» Exercise instructions
Beginning with the first line of the entries below, quote each line until you reach and include the line with "inductive Window where".

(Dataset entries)
-- ==== Sys2Proof/Syntax.lean ====
section
/-! DEFINITION. The instructions of the VX640 as data: one constructor for each row of spec/opcode_table.json. The
first 270 are encoded instructions (Tables 8-5 to 8-9); the other 81 are the operations and events of the host, the
device manager, the Meridian, the engines and the memory system that spec/95_what_each_step_holds.md lists. -/

namespace Sys2Proof

/-- The fields of a lane MOD word (Table 8-4, R177). -/
structure LMod where
  p : BitVec 5
  neg : Bool
  rnd : BitVec 3
  sat : Bool
  ftz : Bool
  aux : BitVec 7
  deriving DecidableEq, Repr

/-- The fields of a HINT word (Table 8-4, R179). -/
structure Hint where
  stall : BitVec 4
  yield : Bool
  reuse : BitVec 2
  deriving DecidableEq, Repr

/-- The fields of a MEM word (Table 8-4, R178): L and the space code. -/
structure LMem where
  local' : Bool
  space : BitVec 2
  deriving DecidableEq, Repr

/-- The extension words of a lane instruction, at most one of each kind (R169). -/
structure LExt where
  imm : Option (BitVec 23) := none
  mem : Option LMem := none
  mod : Option LMod := none
  hint : Option Hint := none
  deriving DecidableEq, Repr

/-- The guard of a uniform MOD word (Table 8-4, R177). -/
structure UMod where
  q : BitVec 3
  neg : Bool
  deriving DecidableEq, Repr

/-- The extension words of a uniform instruction, at most one of each kind (R169). -/
structure UExt where
  imm : Option (BitVec 23) := none
  mod : Option UMod := none
  hint : Option Hint := none
  deriving DecidableEq, Repr

/-- A word or run of words that is not an instruction (R389): the cause it raises, the word that breaks the rule
(R391), the guard that stands before it, and its length in words. -/
structure BadWord where
  uniform : Bool
  cause : Nat
  info : Word
  guard : Option LMod := none
  uguard : Option UMod := none
  len : Nat
  deriving DecidableEq, Repr

/-- The windows whose registers a host reaches by RMA (Tables 17-1 and 17-5). -/
inductive Window where
  | control (part : Nat)
  | management
  deriving DecidableEq, Repr

/-- An access to the control window of a partition, by the peer that makes it (R316). -/
structure ControlAccess where
  part : Nat
  peer : Nat
  deriving DecidableEq, Repr

/-- An access to a window, by the peer that makes it (R314, R316). -/
structure WindowAccess where
  window : Window
  peer : Nat
  deriving DecidableEq, Repr

/-- Which unit an error of R414 falls in. -/
inductive PoisonUnit where
  /-- A 64-byte line of DRAM or of the pool, by physical address. -/
  | line (pa : Nat)
  /-- A granule of a thread's lane-private slice. -/
  | priv (blk grp lane granule : Nat)
  /-- A granule of a block's core scratch. -/
  | scratch (blk granule : Nat)
  /-- A granule of a cluster's constellation-shared allocation. -/
  | shared (cluster granule : Nat)
  /-- A granule of the die scratchpad, by package address. -/
  | dsp (granule : Nat)
  /-- A lane register word. -/
  | reg (blk grp lane n : Nat)
  /-- An accumulator element of a block. -/
  | acc (blk a idx : Nat)
  /-- The copy of a 64-byte line that the L2 holds, by physical address: the line's poison, and a bank's error. -/
  | l2 (pa : Nat)
  /-- State of a tenant context that no instruction owns (R416). -/
  | unowned (part ctx : Nat)
  deriving DecidableEq, Repr

/-- What an engine command does in a turn: it reads bytes of its source ahead, at the offsets named, or writes its next piece. -/
structure EngineStep where
  cmd : Nat
  early : List Nat := []
  deriving DecidableEq, Repr

/-- A collective as one other member of its context issued it (R288, R403). -/
structure PeerColl where
  fn : Nat
  op : Nat
  count : Nat
  root : Nat
  src : List Byte
  /-- Which pieces of 16 bytes of the source were poisoned (R415). -/
  bads : List Bool := []
  deriving DecidableEq, Repr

» Solution
-- ==== Sys2Proof/Syntax.lean ====
section
/-! DEFINITION. The instructions of the VX640 as data: one constructor for each row of spec/opcode_table.json. The
first 270 are encoded instructions (Tables 8-5 to 8-9); the other 81 are the operations and events of the host, the
device manager, the Meridian, the engines and the memory system that spec/95_what_each_step_holds.md lists. -/

namespace Sys2Proof

/-- The fields of a lane MOD word (Table 8-4, R177). -/
structure LMod where
  p : BitVec 5
  neg : Bool
  rnd : BitVec 3
  sat : Bool
  ftz : Bool
  aux : BitVec 7
  deriving DecidableEq, Repr

/-- The fields of a HINT word (Table 8-4, R179). -/
structure Hint where
  stall : BitVec 4
  yield : Bool
  reuse : BitVec 2
  deriving DecidableEq, Repr

/-- The fields of a MEM word (Table 8-4, R178): L and the space code. -/
structure LMem where
  local' : Bool
  space : BitVec 2
  deriving DecidableEq, Repr

/-- The extension words of a lane instruction, at most one of each kind (R169). -/
structure LExt where
  imm : Option (BitVec 23) := none
  mem : Option LMem := none
  mod : Option LMod := none
  hint : Option Hint := none
  deriving DecidableEq, Repr

/-- The guard of a uniform MOD word (Table 8-4, R177). -/
structure UMod where
  q : BitVec 3
  neg : Bool
  deriving DecidableEq, Repr

/-- The extension words of a uniform instruction, at most one of each kind (R169). -/
structure UExt where
  imm : Option (BitVec 23) := none
  mod : Option UMod := none
  hint : Option Hint := none
  deriving DecidableEq, Repr

/-- A word or run of words that is not an instruction (R389): the cause it raises, the word that breaks the rule
(R391), the guard that stands before it, and its length in words. -/
structure BadWord where
  uniform : Bool
  cause : Nat
  info : Word
  guard : Option LMod := none
  uguard : Option UMod := none
  len : Nat
  deriving DecidableEq, Repr

/-- The windows whose registers a host reaches by RMA (Tables 17-1 and 17-5). -/
inductive Window where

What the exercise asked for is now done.